Kavanaugh, QC's Babcock notion wasn't out of left field -- the California order uses the language from the decision. It's pretty clear that Takings provides a hard line in the neighborhood, but the difficulties with using it here are (1) the state specifically found that the conditions of Babcock were met and actually quoted it in the order (though not knowing much about the case, or this area of law, I'm not sure why NLRA preemption hasn't been mentioned); and (2) at least at first glance, there's daylight between a Babcock rule and a property interest. Say there's a parking lot at issue, and the organizers want to use it to make contact with the workers, but, unlike in the Babcock facts, it's also open to shoppers.
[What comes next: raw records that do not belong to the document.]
/-- R132: stepping an open invocation takes at most one step for each byte ahead of its cursor. -/
theorem run_openInvocation (c : Codec) (hc : c.idx < c.input.length) (s : State) (hs : s.codec = c) :
    ∃ m, 1 ≤ m ∧ m ≤ c.input.length - c.idx ∧
      core.run m s = .next { s with codec := Codec.idle, out := none, ret := some c.finish } := by
  refine finish_induction (P := fun c => ∀ s : State, s.codec = c → ∃ m, 1 ≤ m ∧ m ≤ c.input.length - c.idx ∧
    core.run m s = .next { s with codec := Codec.idle, out := none, ret := some c.finish }) ?_ c hc s hs
  rintro c hc ih s rfl
  have hf := fetch_eq_some hc
  have hstep := step_openInvocation hf
  rw [finish_eq hf]
  cases hb : s.codec.body s.codec.input[s.codec.idx] with
  | done r =>
    rw [hb] at hstep
    exact ⟨1, le_rfl, by omega, run_succ 0 hstep⟩
  | more c' =>
    rw [hb] at hstep
    obtain ⟨hne, hin, -, hidx, hlt⟩ := body_more hb
    have hpos := one_le_toNat hne
    obtain ⟨m, h1, hm, hrun⟩ := ih _ _ hf hb (s.afterBlock (.more c')) (afterMore_codec s c')
    rw [hin] at hm hlt
    exact ⟨m + 1, by omega, by omega, (run_succ m hstep).trans hrun⟩

/-- Settles O34: `run_openInvocation` from the start of the invocation. -/
theorem steppingAnInvocationComputesDecode : Obligations.SteppingAnInvocationComputesDecode := by
  intro s v input hne hs
  rw [decode_eq_finish v hne]
  exact run_openInvocation (Codec.start v input) (List.length_pos_iff.mpr hne) s hs

end Sys2Proof.Machine
end

section
/-! PROOFS. The round trips with the oracle encoders (95_test_vectors.md section 5): the invocation that stands before what an
encoder still has to write returns what the encoder still has to encode. -/

namespace Sys2Proof.Machine

theorem codeAfter_toNat {n : Nat} (h : n ≤ 254) : (codeAfter n).toNat = n + 1 := by
  rw [codeAfter, BitVec.toNat_ofNat, Nat.mod_eq_of_lt (by omega)]

@[simp] theorem nextFetch_input (c : Codec) (L : Byte) : (c.nextFetch L).input = c.input := rfl

/-- R121, R122: behind a whole block that more bytes follow the invocation stands before these bytes, and the block's chunk,
with the zero that its length code implies, has been appended. -/
theorem nextFetch_of_block {c : Codec} {L : Byte} {pre chunk post : List Byte} (hin : c.input = pre ++ L :: chunk ++ post)
    (hidx : c.idx = pre.length) (hL : L.toNat = chunk.length + 1) (hz : 0x00#8 ∉ chunk) (hpost : post ≠ []) :
    c.finish = (c.nextFetch L).finish ∧ (c.nextFetch L).idx = (pre ++ L :: chunk).length ∧
    (c.nextFetch L).out = c.out ++ chunk ++ (if L.toNat < 0xFF then [0x00#8] else []) := by
  rw [finish_of_block_then_more hin hidx hL hz hpost, Codec.nextFetch, slice_of_input_eq hin hidx hL]
  exact ⟨rfl, by simp [hidx, hL], rfl⟩

/-! ## COBS -/

/-- `enc_cobs` writes nothing more only after a full block that ends the payload. -/
theorem encCobsFrom_eq_nil {cur : List Byte} {finalZero : Bool} {p : List Byte} :
    encCobsFrom cur finalZero p = [] ↔ cur = [] ∧ finalZero = false ∧ p = [] := by
  induction p generalizing cur finalZero with
  | nil => simp [encCobsFrom]
  | cons x xs ih =>
    rw [encCobsFrom]
    split
    · simp
    · split
      · simp
      · simp [ih]

/-- The last block of an encoding: the invocation returns behind it. -/
theorem finish_codeAfter_last {c : Codec} {pre cur : List Byte} (hin : c.input = pre ++ codeAfter cur.length :: cur)
    (hidx : c.idx = pre.length) (hlen : cur.length ≤ 254) (hz : 0x00#8 ∉ cur) :
    c.finish = .message (c.out ++ cur) :=
  finish_of_last_block hin hidx (codeAfter_toNat hlen) hz

/-- The invocation that stands before the rest of an encoding of COBS returns the bytes that the rest encodes. -/
theorem finish_encCobsFrom {cur : List Byte} {finalZero : Bool} {p : List Byte} {c : Codec} {pre : List Byte}
    (hin : c.input = pre ++ encCobsFrom cur finalZero p) (hidx : c.idx = pre.length) (hlen : cur.length ≤ 0xFD)
    (hz : 0x00#8 ∉ cur) (hne : encCobsFrom cur finalZero p ≠ []) : c.finish = .message (c.out ++ cur ++ p) := by
  induction p generalizing cur finalZero c pre with
  | nil =>
    have hlast : cur ≠ [] ∨ finalZero = true := by
      by_contra h
      exact hne (if_neg h)
    rw [encCobsFrom, if_pos hlast] at hin
    rw [List.append_nil]
    exact finish_codeAfter_last hin hidx (by omega) hz
  | cons x xs ih =>
    rw [encCobsFrom] at hin
    by_cases hx : x = 0x00#8
    · -- a zero ends the block and is the implied one
      have hcode := codeAfter_toNat (n := cur.length) (by omega)
      have hrest : encCobsFrom [] true xs ≠ [] := by simp [encCobsFrom_eq_nil]
      rw [if_pos hx, ← List.append_assoc] at hin
      obtain ⟨hfin, hidx', hout⟩ := nextFetch_of_block hin hidx hcode hz hrest
      rw [hfin, ih (c := c.nextFetch _) hin hidx' (by simp) (by simp) hrest, hout, if_pos (by omega)]
      simp [hx]
    · have hz' : 0x00#8 ∉ cur ++ [x] := by simp [hz, Ne.symm hx]
      rw [if_neg hx] at hin
      by_cases hfull : cur.length = 0xFD
      · -- a full block, behind which no zero is implied
        have hcode : (0xFF#8).toNat = (cur ++ [x]).length + 1 := by simp [hfull]
        rw [if_pos hfull, ← List.append_assoc] at hin
        by_cases hrest : encCobsFrom [] false xs = []
        · obtain ⟨-, -, rfl⟩ := encCobsFrom_eq_nil.mp hrest
          rw [hrest, List.append_nil] at hin
          rw [finish_of_last_block hin hidx hcode hz', List.append_assoc]
        · obtain ⟨hfin, hidx', hout⟩ := nextFetch_of_block hin hidx hcode hz' hrest
          rw [hfin, ih (c := c.nextFetch _) hin hidx' (by simp) (by simp) hrest, hout, if_neg (by decide)]
          simp
      · rw [if_neg hfull] at hin
        rw [ih hin hidx (by rw [List.length_append, List.length_singleton]; omega) hz' (by simp [encCobsFrom_eq_nil])]
        simp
If I can tread the herbage to buy a pound of margarine, it's hard to argue that your being compelled to admit a non-shopping organizer has really harmed your property interests all that much.
(Caveat, talking as a generalist with vague memories of Labor Law with an awesome Prof.)
My difficulties with the Takings claim are (1) in California, it's a personal interest, and the only person who can really hold it would be the state, and they couldn't exercise it, they would just identify the relevant party that could; (2) the airplane chicken coop case was clearly an easement appurtenant, a bit like driving a mail truck over the neighbor's flower bed, as the post office has no street access; (3) the easement would somehow follow the shop if it moved, or be extinguished by operation of a completely different area of law.
If you have to translate the NLRA into state property and contract terms (and I'm not entirely sure that you do, given Act preemption), the best answer might be to say that public policy implies a term in any agricultural employment contract for work in California, compelling the employer to admit union representatives as a privilege against the trespass. So land-law, you're talking consent after bargaining for value in the employment contract.
My tuppence.
Mr. D.
In light of the bizarre Ninth Circuit opinion that would NOT allow a taking unless the access, occupation, and deprivement of property were 24/7, 365; I understand the desire to find a constitutional takings issue on appeal. SCOTUS couldn't let the ninth circuit legal analysis stand. When Justice Soutamayour is leaning toward supporting a property owner, you know there is a problem with the restriction. Unfortunately, as a transactional real estate attorney who dealt with business, retail, development, and corporate matters, the legal dispute could have easily been resolved by drafting and entering into license agreements. Both sides were forced into an extreme position that confused the justices. The right to use/access a property for a limited without a specifically defined boundary location is a license. You purchase a license when you attend a festival or carnival. A movie theater is a license. Require for liability purposes and property right purposes a license for the union organizers to enter the property. The dollar amount associated with the license is negotiable and something rational real estate and business people can sort through.
I engaged in real estate transactions in 25 states and 3 Canadian provinces over my 33 years as an attorney. I have closed on the purchase of 300 retail locations/properties in one transaction. I have leased hundreds of retail locations and developed retail properties. I do not understand litigation for matters that transactional attornies could resolve with routine analysis and stock/form documents. I sometimes think that there is a portion of the brain of litigation attorneys that is shunted.
Bob from Ohio, I had the same take as you. From what I read in this exchange, it seemed to me like everyone was actually talking about a license.